### WORK ORDER
From the records that follow, give the number of lines that include the word "execMemSetRefresh", with no further words.

[[ DATA FOR THIS EXERCISE, beginning ]]

theorem keeps_dramRetried {w : Bool} {s0 a1 : State} {a0} (h0 : Keeps w s0 a1) : Keeps w s0 (dramRetried a0 a1) := by
  unfold dramRetried
  try dsimp only
  repeat' first
    | with_reducible assumption
    | with_reducible refine keeps_incSat ?_
    | with_reducible refine keeps_record0 ?_
    | fail_if_no_progress with_reducible refine Keeps.upd ?_ rfl rfl rfl rfl

theorem keeps_passComplete {w : Bool} {s0 a1 : State} {a0} (h0 : Keeps w s0 a1) : Keeps w s0 (passComplete a0 a1) := by
  unfold passComplete
  try dsimp only
  repeat' first
    | with_reducible assumption
    | with_reducible refine keeps_dramTemp ?_
    | with_reducible refine keeps_incWrap ?_
    | with_reducible refine Keeps.foldl ?_ fun _ _ _ => ?_

theorem keeps_memDramState {w : Bool} {s0 a1 : State} {a0} (h0 : Keeps w s0 a1) : Keeps w s0 (memDramState a0 a1) := by
  unfold memDramState
  try dsimp only
  repeat' first
    | with_reducible assumption
    | with_reducible refine keeps_notifyWardenAnd0 ?_

theorem keeps_closeRows {w : Bool} {s0 a1 : State} {a0} (h0 : Keeps w s0 a1) : Keeps w s0 (closeRows a0 a1) := by
  unfold closeRows
  try dsimp only
  repeat' first
    | with_reducible assumption
    | with_reducible refine keeps_closeRow ?_
    | with_reducible refine Keeps.foldl ?_ fun _ _ _ => ?_

theorem keeps_execDramPatrol {w : Bool} {s0 a1 : State} {a0} (h0 : Keeps w s0 a1) : KeepsR w s0 (execDramPatrol a0 a1) := by
  unfold execDramPatrol
  try dsimp only
  repeat' first
    | with_reducible assumption
    | with_reducible refine keeps_done ?_
    | with_reducible refine keeps_tookFree ?_
    | with_reducible refine keeps_pumpRan ?_
    | with_reducible refine keeps_dramUncorrectable ?_
    | with_reducible refine keeps_dramRetried ?_
    | with_reducible refine KeepsR.mk ?_
    | fail_if_no_progress with_reducible refine Keeps.upd ?_ rfl rfl rfl rfl
    | with_reducible refine Keeps.ite (fun _ => ?_) fun _ => ?_
    | with_reducible refine KeepsR.ite (fun _ => ?_) fun _ => ?_

theorem keeps_setDebt {w : Bool} {s0 a2 : State} {a0 a1} (h0 : Keeps w s0 a2) : Keeps w s0 (setDebt a0 a1 a2) := by
  unfold setDebt
  try dsimp only
  repeat' first
    | with_reducible assumption
    | with_reducible refine keeps_wr ?_

theorem keeps_refreshOne {w : Bool} {s0 a1 : State} {a0} (h0 : Keeps w s0 a1) : Keeps w s0 (refreshOne a0 a1) := by
  unfold refreshOne
  try dsimp only
  repeat' first
    | with_reducible assumption
    | with_reducible refine keeps_tookFree ?_
    | with_reducible refine keeps_closeRow ?_
    | with_reducible refine keeps_closeRows ?_
    | fail_if_no_progress with_reducible refine Keeps.upd ?_ rfl rfl rfl rfl
    | with_reducible refine Keeps.ite (fun _ => ?_) fun _ => ?_

theorem keeps_execDramRefresh {w : Bool} {s0 a1 : State} {a0} (h0 : Keeps w s0 a1) : KeepsR w s0 (execDramRefresh a0 a1) := by
  unfold execDramRefresh
  try dsimp only
  repeat' first
    | with_reducible assumption
    | with_reducible refine keeps_record0 ?_
    | with_reducible refine keeps_orBits ?_
    | with_reducible refine keeps_done ?_
    | with_reducible refine keeps_setDebt ?_
    | with_reducible refine keeps_refreshOne ?_
    | with_reducible refine KeepsR.mk ?_
    | with_reducible refine KeepsR.ite (fun _ => ?_) fun _ => ?_

theorem keeps_memGetInfo {w : Bool} {s0 a1 : State} {a0} (h0 : Keeps w s0 a1) : KeepsA w s0 (memGetInfo a0 a1) := by
  unfold memGetInfo
  try dsimp only
  repeat' first
    | with_reducible assumption
    | with_reducible refine keeps_okR ?_

theorem keeps_execMemGetInfo {w : Bool} {s0 a1 : State} {a0} (h0 : Keeps w s0 a1) : KeepsR w s0 (execMemGetInfo a0 a1) := by
  unfold execMemGetInfo
  try dsimp only
  repeat' first
    | with_reducible assumption
    | with_reducible refine keeps_done ?_
    | with_reducible refine keeps_serve (fun _ _ _ => ?_) ?_
    | with_reducible refine keeps_memGetInfo ?_

theorem keeps_memGetOcmRegion {w : Bool} {s0 a1 : State} {a0} (h0 : Keeps w s0 a1) : KeepsA w s0 (memGetOcmRegion a0 a1) := by
  unfold memGetOcmRegion
  try dsimp only
  repeat' first
    | with_reducible assumption
    | with_reducible refine keeps_okR ?_

theorem keeps_execMemGetOcmRegion {w : Bool} {s0 a1 : State} {a0} (h0 : Keeps w s0 a1) : KeepsR w s0 (execMemGetOcmRegion a0 a1) := by
  unfold execMemGetOcmRegion
  try dsimp only
  repeat' first
    | with_reducible assumption
    | with_reducible refine keeps_done ?_
    | with_reducible refine keeps_serve (fun _ _ _ => ?_) ?_
    | with_reducible refine keeps_memGetOcmRegion ?_

theorem keeps_memGetThrottle {w : Bool} {s0 a1 : State} {a0} (h0 : Keeps w s0 a1) : KeepsA w s0 (memGetThrottle a0 a1) := by
  unfold memGetThrottle
  try dsimp only
  repeat' first
    | with_reducible assumption
    | with_reducible refine keeps_okR ?_

theorem keeps_execMemGetThrottle {w : Bool} {s0 a1 : State} {a0} (h0 : Keeps w s0 a1) : KeepsR w s0 (execMemGetThrottle a0 a1) := by
  unfold execMemGetThrottle
  try dsimp only
  repeat' first
    | with_reducible assumption
    | with_reducible refine keeps_done ?_
    | with_reducible refine keeps_serve (fun _ _ _ => ?_) ?_
    | with_reducible refine keeps_memGetThrottle ?_

theorem keeps_setRegion {w : Bool} {s0 a5 : State} {a0 a1 a2 a3 a4} (h0 : Keeps w s0 a5) : Keeps w s0 (setRegion a0 a1 a2 a3 a4 a5) := by
  unfold setRegion
  try dsimp only
  repeat' first
    | with_reducible assumption
    | with_reducible refine keeps_wr ?_

theorem keeps_memSetOcmRegion {w : Bool} {s0 a1 : State} {a0} (h0 : Keeps w s0 a1) : KeepsA w s0 (memSetOcmRegion a0 a1) := by
  unfold memSetOcmRegion
  try dsimp only
  repeat' first
    | with_reducible assumption
    | with_reducible refine keeps_no ?_
    | with_reducible refine keeps_did ?_
    | with_reducible refine keeps_setRegion ?_
    | with_reducible refine KeepsA.ite (fun _ => ?_) fun _ => ?_

theorem keeps_execMemSetOcmRegion {w : Bool} {s0 a1 : State} {a0} (h0 : Keeps w s0 a1) : KeepsR w s0 (execMemSetOcmRegion a0 a1) := by
  unfold execMemSetOcmRegion
  try dsimp only
  repeat' first
    | with_reducible assumption
    | with_reducible refine keeps_done ?_
    | with_reducible refine keeps_serve (fun _ _ _ => ?_) ?_
    | with_reducible refine keeps_memSetOcmRegion ?_

theorem keeps_memSetPasr {w : Bool} {s0 a1 : State} {a0} (h0 : Keeps w s0 a1) : KeepsA w s0 (memSetPasr a0 a1) := by
  unfold memSetPasr
  try dsimp only
  repeat' first
    | with_reducible assumption
    | with_reducible refine keeps_wr ?_
    | with_reducible refine keeps_no ?_
    | with_reducible refine keeps_did ?_
    | with_reducible refine KeepsA.ite (fun _ => ?_) fun _ => ?_

theorem keeps_execMemSetPasr {w : Bool} {s0 a1 : State} {a0} (h0 : Keeps w s0 a1) : KeepsR w s0 (execMemSetPasr a0 a1) := by
  unfold execMemSetPasr
  try dsimp only
  repeat' first
    | with_reducible assumption
    | with_reducible refine keeps_done ?_
    | with_reducible refine keeps_serve (fun _ _ _ => ?_) ?_
    | with_reducible refine keeps_memSetPasr ?_

theorem keeps_memSetRefresh {w : Bool} {s0 a1 : State} {a0} (h0 : Keeps w s0 a1) : KeepsA w s0 (memSetRefresh a0 a1) := by
  unfold memSetRefresh
  try dsimp only
  repeat' first
    | with_reducible assumption
    | with_reducible refine keeps_wr ?_
    | with_reducible refine keeps_no ?_
    | with_reducible refine keeps_did ?_
    | with_reducible refine KeepsA.ite (fun _ => ?_) fun _ => ?_

theorem keeps_execMemSetRefresh {w : Bool} {s0 a1 : State} {a0} (h0 : Keeps w s0 a1) : KeepsR w s0 (execMemSetRefresh a0 a1) := by
  unfold execMemSetRefresh
  try dsimp only
  repeat' first
    | with_reducible assumption
    | with_reducible refine keeps_done ?_
    | with_reducible refine keeps_serve (fun _ _ _ => ?_) ?_
    | with_reducible refine keeps_memSetRefresh ?_

theorem keeps_memSetRowhammer {w : Bool} {s0 a1 : State} {a0} (h0 : Keeps w s0 a1) : KeepsA w s0 (memSetRowhammer a0 a1) := by
  unfold memSetRowhammer
  try dsimp only
  repeat' first
    | with_reducible assumption
    | with_reducible refine keeps_wr ?_
    | with_reducible refine keeps_no ?_
    | with_reducible refine keeps_did ?_
    | with_reducible refine KeepsA.ite (fun _ => ?_) fun _ => ?_

theorem keeps_execMemSetRowhammer {w : Bool} {s0 a1 : State} {a0} (h0 : Keeps w s0 a1) : KeepsR w s0 (execMemSetRowhammer a0 a1) := by
  unfold execMemSetRowhammer
  try dsimp only
  repeat' first
    | with_reducible assumption
    | with_reducible refine keeps_done ?_
    | with_reducible refine keeps_serve (fun _ _ _ => ?_) ?_
    | with_reducible refine keeps_memSetRowhammer ?_

theorem keeps_memSetRtMasters {w : Bool} {s0 a1 : State} {a0} (h0 : Keeps w s0 a1) : KeepsA w s0 (memSetRtMasters a0 a1) := by
  unfold memSetRtMasters
  try dsimp only
  repeat' first
    | with_reducible assumption
    | with_reducible refine keeps_wr ?_
    | with_reducible refine keeps_did ?_

theorem keeps_execMemSetRtMasters {w : Bool} {s0 a1 : State} {a0} (h0 : Keeps w s0 a1) : KeepsR w s0 (execMemSetRtMasters a0 a1) := by
  unfold execMemSetRtMasters
  try dsimp only
  repeat' first
    | with_reducible assumption
    | with_reducible refine keeps_done ?_
    | with_reducible refine keeps_serve (fun _ _ _ => ?_) ?_
    | with_reducible refine keeps_memSetRtMasters ?_

theorem keeps_execOcmEccWriteback {w : Bool} {s0 a1 : State} {a0} (h0 : Keeps w s0 a1) : KeepsR w s0 (execOcmEccWriteback a0 a1) := by
  unfold execOcmEccWriteback
  try dsimp only
  repeat' first
    | with_reducible assumption
    | with_reducible refine KeepsR.mk ?_
    | fail_if_no_progress with_reducible refine Keeps.upd ?_ rfl rfl rfl rfl
    | split

theorem keeps_execOcmScrubPass {w : Bool} {s0 a0 : State} (h0 : Keeps w s0 a0) : KeepsR w s0 (execOcmScrubPass a0) := by
  unfold execOcmScrubPass
  try dsimp only
  repeat' first
    | with_reducible assumption
    | with_reducible refine keeps_wr ?_
    | with_reducible refine keeps_record0 ?_
    | with_reducible refine keeps_done ?_
    | with_reducible refine keeps_incWrap ?_
    | with_reducible refine keeps_pumpRan ?_
    | fail_if_no_progress with_reducible refine Keeps.upd ?_ rfl rfl rfl rfl

theorem keeps_execOcmScrubRead {w : Bool} {s0 a2 : State} {a0 a1} (h0 : Keeps w s0 a2) : KeepsR w s0 (execOcmScrubRead a0 a1 a2) := by
  unfold execOcmScrubRead
  try dsimp only
  repeat' first
    | with_reducible assumption
    | with_reducible refine keeps_wr ?_
    | with_reducible refine keeps_done ?_
    | with_reducible refine keeps_tookFree ?_
    | with_reducible refine keeps_ocmUncorrectable ?_
    | with_reducible refine keeps_ocmCorrected ?_
    | fail_if_no_progress with_reducible refine Keeps.upd ?_ rfl rfl rfl rfl
    | with_reducible refine KeepsR.ite (fun _ => ?_) fun _ => ?_

theorem keeps_execRefreshWindowStart {w : Bool} {s0 a0 : State} (h0 : Keeps w s0 a0) : KeepsR w s0 (execRefreshWindowStart a0) := by
  unfold execRefreshWindowStart
  try dsimp only
  repeat' first
    | with_reducible assumption
    | with_reducible refine keeps_advanceTo ?_
    | with_reducible refine keeps_wrAll ?_
    | with_reducible refine KeepsR.mk ?_
    | fail_if_no_progress with_reducible refine Keeps.upd ?_ rfl rfl rfl rfl
    | with_reducible refine KeepsR.ite (fun _ => ?_) fun _ => ?_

[[ DATA FOR THIS EXERCISE, end ]]

### RESPONSE AREA
2